Twentieth century "law office history" seems to hold that the size of the jury is to provide a "cross-section" of the public. In Williams v. Florida, 399 U.S. 78 (1970) the U.S. Supreme court sustained a state jury of less than twelve persons, finding that six was sufficient to provide a "cross-section". But from the experience of lawyers in jurisdictions where they have a choice of jury size, defendants usually choose twelve, which suggests a different dynamic, and that a jury of twelve provides a higher level of protection of rights, not just representation of diverse views.
Jury systems were established because the public could not trust the presiding officers of courts, the "bench", any more than they could trust the parties and their lawyers. Juries were thought to be less susceptible to being corrupted because they are assembled at random and serve for too brief a period of time to be easily compromised. On the other hand, juries composed of randomly selected citizens were also not as expert in deciding legal questions, and if they are not called to jury duty often enough to gain experience, the system has to rely on the attributes they bring with them from their ordinary lives.

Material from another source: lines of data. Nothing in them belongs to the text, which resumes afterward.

-- ==== Sys2Proof/Machine/Operands.lean ====
section
/-! DEFINITION. Operand forms: immediates (30_encoding.md R184), effective addresses, jump and branch targets (44_base_subset.md). -/

namespace Sys2Proof.Machine

/-- The 12-bit immediate of the I and S formats, sign-extended to XLEN. -/
def State.imm12 (s : State) (imm : BitVec 12) : Word := sext s.cfg.xlen imm

/-- The U immediate: 20 high bits of a 32-bit value whose low 12 bits are zero, sign-extended from bit 31. -/
def State.immU (s : State) (imm : BitVec 20) : Word := sext s.cfg.xlen (imm ++ 0#12)

/-- `uimm`, zero-extended. -/
def immZ (uimm : BitVec 5) : Word := uimm.setWidth 64

/-- The effective address `x[rs1] + imm` of `lw` and `sw` (R260, R261). -/
def State.effAddr (s : State) (rs1 : Reg) (imm : BitVec 12) : Word :=
  s.cfg.xlen.wrap (s.reg rs1 + s.imm12 imm)

/-- `pc + imm`, the target of `jal` and of the branches (R252, R254). -/
def State.pcTarget (s : State) {n : Nat} (off : BitVec n) : Word :=
  s.cfg.xlen.wrap (s.pc + sext s.cfg.xlen off)

/-- `(x[rs1] + imm) & ~1`, the target of `jalr` (R253). -/
def State.jalrTarget (s : State) (rs1 : Reg) (imm : BitVec 12) : Word :=
  s.effAddr rs1 imm &&& ~~~1#64

/-- The target is a multiple of IALIGN/8 bytes (R107). -/
def State.targetOk (s : State) (target : Word) : Bool :=
  decide (target.toNat % s.cfg.ialign = 0)

/-- `x[rd] <- v; pc <- pc + 4`. -/
def writeAdvance (rd : Reg) (v : Word) (s : State) : Result := .next ((s.setReg rd v).setPc s.nextPc)

/-- A jump: Instruction address misaligned on the jump itself where the target is not a multiple of IALIGN/8 (R107), else link and go. -/
def jump (rd : Reg) (target : Word) (s : State) : Result :=
  if s.targetOk target then .next ((s.setReg rd s.nextPc).setPc target)
  else .next (raise .instructionAddressMisaligned target s)

/-- A conditional branch (R254): the exception only when it is taken. -/
def branch (taken : Bool) (target : Word) (s : State) : Result :=
  if taken then
    if s.targetOk target then .next (s.setPc target)
    else .next (raise .instructionAddressMisaligned target s)
  else .next s.advance

end Sys2Proof.Machine
end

Justice systems tend to hold visions of things like a "reasonable man", an "ideal judge", or an "ideal juror". If any random selection of jurors drew nothing but ideal jurors, willing and able to exercise sound judgment and perceive the attempts to deceive them, so that they never render a verdict that would be a miscarriage of justice, then there would be little controversy about either using juries to bring verdicts, or the size of them. The system does not and can not depend on every citizen in the jury pool being ideal jurors, but it can work if a sufficiently large proportion of that pool are "adequate" in their judicial attributes, sufficiently resistant to miscarriages of justice, and the jury size is large enough to make it sufficiently likely that at least one such adequate juror will be selected, and, in a criminal case, the verdict is required to be unanimous.
Consider the formula
nj = rwhere n is the proportion of the population from which the jury is drawn who don't know or care how to be good jurors, j is the number of jurors in a jury, and r is the conviction rate.

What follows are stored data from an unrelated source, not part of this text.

/-- A jump to a target that is not a multiple of IALIGN/8 raises Instruction address misaligned on the jump, with the target as trap
value, and writes no register; with the C extension `jalr` never does, and `jal` never does from an even pc (R107, R252, R253). -/
def Obligations.JumpMisaligned : Prop :=
  ∀ (s : State) (rd rs1 : Reg) (off : BitVec 21) (imm : BitVec 12) (j r : Word),
    j = modXlen s.cfg.xlen (unsigned s.pc + off.toInt) →
    r = BitVec.ofNat 64 (2 * ((modXlen s.cfg.xlen (unsigned (s.reg rs1) + imm.toInt)).toNat / 2)) →
    (¬alignedTo s.cfg j → ∃ t, exec (.jal rd off) s = .next t ∧ trapped .instructionAddressMisaligned j s t) ∧
    (¬alignedTo s.cfg r → ∃ t, exec (.jalr rd rs1 imm) s = .next t ∧ trapped .instructionAddressMisaligned r s t) ∧
    (s.cfg.cExt = true → alignedTo s.cfg r ∧ (s.pc.toNat % 2 = 0 → evenOffset off = true → alignedTo s.cfg j))

/-- A branch whose condition holds goes to its target if that is aligned, a branch whose condition fails to the next instruction
whatever its target; no register and nothing else changes. Signed comparisons read the registers as two's complement (R254 to R259). -/
def Obligations.BranchResult : Prop :=
  ∀ (s : State) (a b : Reg) (off : BitVec 13) (i : Instr) (cond : Prop), (i, cond) ∈ branchTable s a b off →
    (cond → alignedTo s.cfg (modXlen s.cfg.xlen (unsigned s.pc + off.toInt)) →
      ∃ t, exec i s = .next t ∧ movedTo (modXlen s.cfg.xlen (unsigned s.pc + off.toInt)) s t) ∧
    (¬cond → ∃ t, exec i s = .next t ∧ movedTo s.following s t)

/-- A taken branch to a misaligned target raises Instruction address misaligned on the branch with the target as trap value; with the C
extension none does from an even pc (R107, R254). -/
def Obligations.BranchMisaligned : Prop :=
  ∀ (s : State) (a b : Reg) (off : BitVec 13) (i : Instr) (cond : Prop), (i, cond) ∈ branchTable s a b off →
    (cond → ¬alignedTo s.cfg (modXlen s.cfg.xlen (unsigned s.pc + off.toInt)) →
      ∃ t, exec i s = .next t ∧ trapped .instructionAddressMisaligned (modXlen s.cfg.xlen (unsigned s.pc + off.toInt)) s t) ∧
    (s.cfg.cExt = true → s.pc.toNat % 2 = 0 → evenOffset off = true →
      alignedTo s.cfg (modXlen s.cfg.xlen (unsigned s.pc + off.toInt)))

/-! ## Loads and stores (44_base_subset.md R260, R261; 20_memory.md) -/

/-- `lw` from an aligned, untranslated address that PMP and PMA allow and that is no device completes: the register gets the word at the
address, least significant byte lowest, sign-extended to XLEN; nothing else changes but the pc (R104, R112, R260). -/
def Obligations.LoadWordResult : Prop :=
  ∀ (s : State) (rd rs1 : Reg) (imm : BitVec 12) (va : Word),
    va = modXlen s.cfg.xlen (unsigned (s.reg rs1) + imm.toInt) → va.toNat % 4 = 0 → untranslated s s.effPriv →
    physAllowed s va.toNat 4 .load s.effPriv = true → deviceIn s.cfg va.toNat 4 = none →
    ∃ t, exec (.lw rd rs1 imm) s = .next t ∧ wroteReg rd (modXlen s.cfg.xlen (wordAt s va.toNat).toInt) s t

/-- `sw` to an aligned, untranslated address of memory that PMP and PMA allow completes: the four bytes at the address become the low
word of the register, they count as stored to, and every other byte and every register but the pc is as before (R104, R112, R261). -/
def Obligations.StoreWordResult : Prop :=
  ∀ (s : State) (rs1 rs2 : Reg) (imm : BitVec 12) (va : Word),
    va = modXlen s.cfg.xlen (unsigned (s.reg rs1) + imm.toInt) → va.toNat % 4 = 0 → untranslated s s.effPriv →
    physAllowed s va.toNat 4 .store s.effPriv = true → deviceIn s.cfg va.toNat 4 = none →
    (∀ k, k < 4 → platformAt s.cfg (va.toNat + k) = none) →
    ∃ t, exec (.sw rs2 rs1 imm) s = .next t ∧ wordAt t va.toNat = (s.reg rs2).setWidth 32 ∧
      (∀ a, a < va.toNat ∨ va.toNat + 4 ≤ a → t.byteAt a = s.byteAt a) ∧
      (∀ a, a ∈ t.stored ↔ a ∈ s.stored ∨ (va.toNat ≤ a ∧ a < va.toNat + 4)) ∧
      t.pc = s.following ∧ sameRegs s t ∧ sameCsrs s t ∧ sameWait s t ∧ sameCache s t ∧ samePlatform s t

/-- `sw` to a memory-mapped register: a store to a half of mtimecmp replaces that half, a store to msip its one significant bit, and
nothing else changes but the pc, neither memory nor the lines nor any register (10_state.md R64, R65, 60_exceptions.md R353). A store to
mtime is refused by name (log 21), and so is a load or store in a device region without behaviour (20_memory.md R110, log 10). -/
def Obligations.StoreToPlatform : Prop :=
  ∀ (s : State) (rd rs1 rs2 : Reg) (imm : BitVec 12) (va : Word),
    va = modXlen s.cfg.xlen (unsigned (s.reg rs1) + imm.toInt) → va.toNat % 4 = 0 → untranslated s s.effPriv →
    (physAllowed s va.toNat 4 .store s.effPriv = true →
      (deviceIn s.cfg va.toNat 4 = none →
        ((∀ k, k < 4 → platformAt s.cfg (va.toNat + k) = some (.mtimecmp, k)) →
          ∃ t, exec (.sw rs2 rs1 imm) s = .next t ∧ t.mtimecmp = s.mtimecmp.extractLsb' 32 32 ++ (s.reg rs2).setWidth 32 ∧
            t.msip = s.msip ∧ t.mtime = s.mtime ∧ sameLines s t ∧ t.mem = s.mem ∧ t.stored = s.stored ∧ t.pc = s.following ∧
            sameRegs s t ∧ sameCsrs s t ∧ sameWait s t ∧ sameCache s t) ∧
        ((∀ k, k < 4 → platformAt s.cfg (va.toNat + k) = some (.mtimecmp, 4 + k)) →
          ∃ t, exec (.sw rs2 rs1 imm) s = .next t ∧ t.mtimecmp = (s.reg rs2).setWidth 32 ++ s.mtimecmp.extractLsb' 0 32 ∧
            t.msip = s.msip ∧ t.mtime = s.mtime ∧ sameLines s t ∧ t.mem = s.mem ∧ t.stored = s.stored ∧ t.pc = s.following ∧
            sameRegs s t ∧ sameCsrs s t ∧ sameWait s t ∧ sameCache s t) ∧
        ((∀ k, k < 4 → platformAt s.cfg (va.toNat + k) = some (.msip, k)) →
          ∃ t, exec (.sw rs2 rs1 imm) s = .next t ∧ t.msip = bit (s.reg rs2) 0 ∧
            t.mtimecmp = s.mtimecmp ∧ t.mtime = s.mtime ∧ sameLines s t ∧ t.mem = s.mem ∧ t.stored = s.stored ∧ t.pc = s.following ∧
            sameRegs s t ∧ sameCsrs s t ∧ sameWait s t ∧ sameCache s t) ∧
        (∀ k, platformAt s.cfg va.toNat = some (.mtime, k) → exec (.sw rs2 rs1 imm) s = .refused (.mtimeStore va.toNat))) ∧
      (∀ a, deviceIn s.cfg va.toNat 4 = some a → exec (.sw rs2 rs1 imm) s = .refused (.deviceRegion a))) ∧
    (physAllowed s va.toNat 4 .load s.effPriv = true →
      ∀ a, deviceIn s.cfg va.toNat 4 = some a → exec (.lw rd rs1 imm) s = .refused (.deviceRegion a))

/-- A load or store whose address is translated completes where the translation succeeds and PMP and PMA allow the physical address it
gives. The data lie at that physical address; besides the stored word, no byte changes outside the page-table entry whose A or D bit
the walk sets, and none at all where it sets none (R112, 25_virtual_memory.md R150, R157). It is refused where the translation is, and
where the physical address lies in a device region (log 10). Where it traps is `LoadStoreTraps`. -/
def Obligations.TranslatedAccess : Prop :=
  ∀ (s : State) (rd rs1 rs2 : Reg) (imm : BitVec 12) (va : Word) (sch : Scheme),
    va = modXlen s.cfg.xlen (unsigned (s.reg rs1) + imm.toInt) → va.toNat % 4 = 0 → s.effPriv ≠ .M → schemeOf s.satpMode = some sch →
    (∀ pa u, translate sch (s.dataWalk 0) va .load s.effPriv s = .done pa u → physAllowed u pa 4 .load s.effPriv = true →
      (deviceIn s.cfg pa 4 = none →
        ∃ t, exec (.lw rd rs1 imm) s = .next t ∧ t.reg rd = (if rd = 0#5 then 0#64 else modXlen s.cfg.xlen (wordAt u pa).toInt) ∧
          sameRegsBut rd s t ∧ t.pc = s.following ∧ sameCsrs s t ∧ sameWait s t ∧
          (∀ a, besideSlot sch (s.dataWalk 0) va .load s.effPriv s a → t.byteAt a = s.byteAt a)) ∧
      (∀ d, deviceIn s.cfg pa 4 = some d → exec (.lw rd rs1 imm) s = .refused (.deviceRegion d))) ∧
    (∀ pa u, translate sch (s.dataWalk 0) va .store s.effPriv s = .done pa u → physAllowed u pa 4 .store s.effPriv = true →
      (deviceIn s.cfg pa 4 = none → (∀ k, k < 4 → platformAt s.cfg (pa + k) = none) →
        ∃ t, exec (.sw rs2 rs1 imm) s = .next t ∧ wordAt t pa = (s.reg rs2).setWidth 32 ∧ sameRegs s t ∧ t.pc = s.following ∧
          sameCsrs s t ∧ sameWait s t ∧
          (∀ a, a < pa ∨ pa + 4 ≤ a → besideSlot sch (s.dataWalk 0) va .store s.effPriv s a → t.byteAt a = s.byteAt a)) ∧
      (∀ d, deviceIn s.cfg pa 4 = some d → exec (.sw rs2 rs1 imm) s = .refused (.deviceRegion d))) ∧
    (∀ r, translate sch (s.dataWalk 0) va .load s.effPriv s = .refused r → exec (.lw rd rs1 imm) s = .refused r) ∧
    (∀ r, translate sch (s.dataWalk 0) va .store s.effPriv s = .refused r → exec (.sw rs2 rs1 imm) s = .refused r)

/-- Where `lw` and `sw` trap, each with the effective address as trap value and no register changed: a misaligned one that hardware does
not perform raises the misaligned exception; an aligned untranslated one that PMP or PMA denies raises the access fault, and no memory
changes; an aligned translated one raises the page fault or access fault its translation ends in, and no memory changes, or the access
fault where PMP or PMA denies the translated address, and no byte changes outside the page-table entry whose A or D bit the walk set
(R105, R112, R113, R301, R303, 25_virtual_memory.md R159). -/
def Obligations.LoadStoreTraps : Prop :=
  ∀ (s : State) (rd rs1 rs2 : Reg) (imm : BitVec 12) (va : Word), va = modXlen s.cfg.xlen (unsigned (s.reg rs1) + imm.toInt) →
    (va.toNat % 4 ≠ 0 → s.cfg.misalignedHw = false →
      (∃ t, exec (.lw rd rs1 imm) s = .next t ∧ trapped .loadAddressMisaligned va s t) ∧
      (∃ t, exec (.sw rs2 rs1 imm) s = .next t ∧ trapped .storeAddressMisaligned va s t)) ∧
    (va.toNat % 4 = 0 → untranslated s s.effPriv →
      (physAllowed s va.toNat 4 .load s.effPriv = false → ∃ t, exec (.lw rd rs1 imm) s = .next t ∧ trapped .loadAccessFault va s t) ∧
      (physAllowed s va.toNat 4 .store s.effPriv = false → ∃ t, exec (.sw rs2 rs1 imm) s = .next t ∧ trapped .storeAccessFault va s t)) ∧
    (va.toNat % 4 = 0 → s.effPriv ≠ .M → ∀ sch, schemeOf s.satpMode = some sch →
      (∀ e v u, translate sch (s.dataWalk 0) va .load s.effPriv s = .trap e v u →
        (e = .loadPageFault ∨ e = .loadAccessFault) ∧ sameMemory s u ∧
        ∃ t, exec (.lw rd rs1 imm) s = .next t ∧ trappedAfter e va s u t) ∧
      (∀ e v u, translate sch (s.dataWalk 0) va .store s.effPriv s = .trap e v u →
        (e = .storePageFault ∨ e = .storeAccessFault) ∧ sameMemory s u ∧
        ∃ t, exec (.sw rs2 rs1 imm) s = .next t ∧ trappedAfter e va s u t) ∧
      (∀ pa u, translate sch (s.dataWalk 0) va .load s.effPriv s = .done pa u → physAllowed u pa 4 .load s.effPriv = false →
        ∃ t, exec (.lw rd rs1 imm) s = .next t ∧ trappedAfter .loadAccessFault va s u t ∧
          ∀ a, besideSlot sch (s.dataWalk 0) va .load s.effPriv s a → t.byteAt a = s.byteAt a) ∧
      (∀ pa u, translate sch (s.dataWalk 0) va .store s.effPriv s = .done pa u → physAllowed u pa 4 .store s.effPriv = false →
        ∃ t, exec (.sw rs2 rs1 imm) s = .next t ∧ trappedAfter .storeAccessFault va s u t ∧
          ∀ a, besideSlot sch (s.dataWalk 0) va .store s.effPriv s a → t.byteAt a = s.byteAt a))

Let's look at an array of several values of n, j, and r:
If the values of n can be taken as the proportion of the jury pool who does not take its jury duty seriously, then 1 - n are the proportion of those who do. That means for the jury system to render justice, for a jury of 6 we need to educate at least 11% (1 - .89) of the population to be good jurors, whereas for a jury of 12, we only have to educate 6% (1 -.94). In other words, the number of jurors required to make a jury can make all the difference between whether our efforts at public education are feasible. Reaching 11% is not just twice as difficult as 6%. It is likely to be 100 times as difficult. If civic education is not sufficiently productive of adequate jurors, then the remedy might be to increase the size of juries, perhaps to a number well beyond 12.
The historical background for the 12-person jury lies in English common law, where crimes were not in general defined by statutes, but by custom and tradition. Therefore, a jury was not just deciding whether the accused actually did the deed, but whether the deed itself was a crime. Without doing a mathematical analysis, their experience would tend toward a system in which there was at least 94% community support for a deed of a certain kind being a crime, if only to avoid public protests from those who did not support that.
The remaining challenge, then, is to prevent voir dire from being conducted in a way that strikes the few good jurors. To the extent the prosecution can identify them, the number of strikes it gets is sufficient to get juries that would convict a ham sandwich.
Going further back historically, the model for the English grand jury that developed in the 12th and 13th centuries was the Hebrew סַנְהֶדְרִין sanhedrin, which was itself modeled during the time of Greek domination on the Greek συνέδριον, synedrion, "sitting together," hence "assembly" or "council". It consisted of twenty-three men appointed from every major city in the land of Israel. The Mishnah arrived at the number twenty-three based on an exegetical derivation: It must be possible for a "community" to vote for both conviction and exoneration (Numbers 35:24-5). The minimum size of a "community" is 10 men (Numbers 14:27). One more is required to achieve a majority (11–10), but a simple majority cannot convict (Exodus 23:2), and so an additional judge is required (12–10). Finally, a court should not have an even number of judges to prevent deadlocks; thus 23, which became the number for a grand jury. The English reduced this to a petit (small) jury of a minimum of 12 that had to swear they believed the defendant's oath, in a system called compurgation, and later to render a verdict (from Latin veredictum, "to say the truth"). That led to the requirement for a 12-person trial jury that had to be unanimous, at least in criminal cases.